The transcriptomic signature: an avenue for personalized monitoring of kidney transplant patients

Some of the main objectives of the KTD-innov project are to improve the graft rejection follow-up processes in order to perfect kidney transplantation and consequently promote patient comfort. This is why researchers are now aiming to find new reliable biomarkers to predict transplant rejection. The analysis of the transcriptomic signature appears to be a promising avenue for a personalized monitoring of kidney transplant patients. The focus is on this technique developed within the project.

The importance of biomarkers in monitoring kidney transplant patients

After a kidney transplant, personalized monitoring of post-transplant patients is a major challenge. It ensures that the graft substantially fulfils its biological functions for each patient while detecting possible signs of graft rejection, a decrease in efficiency of the kidney functions or the appearance of diseases.

At each follow-up consultation after the transplant, urine and blood tests are carried out, enabling the main biomarkers to be monitored, such as creatinine or proteinuria among others. As a protocol or in the event of an anomaly detected in a patient, tissue samples by biopsies are made in addition to conducting further analyses.

​In order to make precise diagnoses that would enable, in the event of a problem, the establishment of a more personalized and earlier therapeutic monitoring, research is now focusing on the expression of genes in biopsy samples.  In France, a consortium of experts from the KTD-innov project* has set up a technological platform that analyzes transcriptomic signatures from kidney biopsy samples. 

This team, led by professors Jean-Paul Duong Van Huyen and Alexandre Loupy, has been brought together around the necessary expertise for the proper implementation of such a platform.
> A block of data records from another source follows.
/-- R423 to R431: VLD reads a span of lines, VGATH an element for each index (0x8000_0000 names none and gives +0), and VLDP the
panes that hold 1,024 tensor elements, each pane checked whole. The elements land 14 schedule cycles after the issue, or 20 for
VGATH. `vLocs` is the address check in order, and `vReads` the accesses with their check by bank and their messages (R452).
R362, R412, R425, R427, R431: the first address in order that fails its check raises its cause with that address in TDETAIL; a misaligned
BASE of VLDP
ALIGNMENT, or SCRATCH_RANGE in the window of a core that is none (R132), and a pane that fails its check PANE_FAULT (0x06) with its code. -/
def Obligations.VectorLoadsReadMemory : Prop :=
  (∀ (s t : State) (h : Hdr) (m : ModVM) (q : ModVQ) (o : MemOp) (j : Job) (ls : List (Nat × Loc)) (bs : List (List Byte))
    (lost : Option Dword) (ws : List Write) (g : FlagSet),
    let b := s.begins (some h)
    let loads (i : Instr) (lat : Nat) (srcs : List Spec) (n : Nat) (share : Share) (at_ : List Nat) (r : VReg)
        (f : FlagSet) : Prop :=
      s.cur.2 = .V → s.Runs i h → s.slotBusy 3 = false → b.VReady o.d srcs → (b.core s.cur.1).job = some j →
      b.vLocs j .read n at_ = .ok ls → b.vReads j n share none ls = .ok t bs lost → t.vDest o.d 3 r = some (ws, g) →
      exec i s = .next (s.flying (t.vTakes srcs 3) i (some h) lat ws (t.vFlags srcs f ||| g) (vLost t i h lost))
    let span : List Nat := (List.range (2 * tyBits m.ty)).map fun k =>
      (wrapNat 64 ((s.me.vscalar o.base).toNat + 64 * o.disp.toInt) + 64 * k) % 2 ^ 64
    let raw := loadRun m.ty (codesOf (tyBits m.ty) bs.flatten)
    let ps := scatterPlaces (s.me.vscalar o.base) o.disp (tyBits m.ty) ((b.core s.cur.1).vread false o.aux)
    let base := s.me.vscalar o.base
    let first := (s.me.vscalar o.aux).toNat
    let panes := panesOf q.wc first 1024
    let els := paneElements q.wc (panes.headD 0) (joinPanes panes.length bs) first 1024
    loads (.vld h m o) 14 [] 64 .lines span (VReg.ofList raw.1) raw.2 ∧
    loads (.vgath h m o) 20 [o.aux] (max 1 (tyBits m.ty / 8)) .lines (ps.filterMap fun p => p.map (·.1))
      (VReg.ofList (gathered m.ty ps bs)) 0 ∧
    (alignFault base.toNat 64 = none → firstFault q.wc (joinPanes panes.length bs) = none →
      loads (.vldp h q o) 14 [] 64 (.panes base.toNat) (paneLines base.toNat panes) (VReg.ofList els.1) els.2)) ∧
  (∀ (s t : State) (h : Hdr) (m : ModVM) (q : ModVQ) (o : MemOp) (j : Job) (c : Byte) (a : Nat) (ls : List (Nat × Loc))
    (bs : List (List Byte)) (code : Half),
    let traps (i : Instr) (srcs : List Spec) (c : Byte) (d : Dword) (t : State) : Prop :=
      s.cur.2 = .V → s.Runs i h → h.wait = 0 → s.me.mayTrap → s.slotBusy 3 = false → s.VReady o.d srcs → (s.core s.cur.1).job = some j →
      exec i s = .next (t.modEng s.cur.1 .V (·.trapped (instrWords i) c d))
    let span : List Nat := (List.range (2 * tyBits m.ty)).map fun k =>
      (wrapNat 64 ((s.me.vscalar o.base).toNat + 64 * o.disp.toInt) + 64 * k) % 2 ^ 64
    let ps := scatterPlaces (s.me.vscalar o.base) o.disp (tyBits m.ty) ((s.core s.cur.1).vread false o.aux)
    let base := s.me.vscalar o.base
    let panes := panesOf q.wc (s.me.vscalar o.aux).toNat 1024
    (s.vLocs j .read 64 span = .error (c, a) → traps (.vld h m o) [] c (BitVec.ofNat 64 a) s) ∧
    (s.vLocs j .read (max 1 (tyBits m.ty / 8)) (ps.filterMap fun p => p.map (·.1)) = .error (c, a) →
      traps (.vgath h m o) [o.aux] c (BitVec.ofNat 64 a) s) ∧
    (alignFault base.toNat 64 = some c → traps (.vldp h q o) [] c base s) ∧
    (alignFault base.toNat 64 = none →
      (s.vLocs j .read 64 (paneLines base.toNat panes) = .error (c, a) → traps (.vldp h q o) [] c (BitVec.ofNat 64 a) s) ∧
      (s.vLocs j .read 64 (paneLines base.toNat panes) = .ok ls → s.vReads j 64 (.panes base.toNat) none ls = .ok t bs none →
        firstFault q.wc (joinPanes panes.length bs) = some code → traps (.vldp h q o) [] 0x06 (code.setWidth 64) t)))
Blaise Robin, in management of the platform, is an engineer in molecular pathology. He works closely with Carmen Lefaucheur, professor of nephrology, Jessy Dagobert, engineer, Marion Rabant, nephropathologist, Daniel Yoo and Clément Coudereau, bioinformaticians, Maud Racapé, project manager, and many other collaborators. 

​The transcriptomics platform: an added value of the KTD-innov research project

Transcriptomics is the study of all the RNAs (RiboNucleic Acids) produced by cells, which reveal through their presence the production of certain proteins such as antibodies for example. These RNAs thus act as intermediate markers. By knowing the markers produced in the kidney, it is then possible to deduce the problems faced by the cells.

“This type of research isn’t new. There are many teams at the international level who are currently working on this approach,” Blaise Robin, transcriptomics project manager of the team, explains. “However, what is new, thanks to the KTD-innov project, is the scale that it’s deployed on with a cohort of over 800 patients involving 7 hospitals across France. This amount of patients brings more statistical power, which allows us to obtain more reliable results.”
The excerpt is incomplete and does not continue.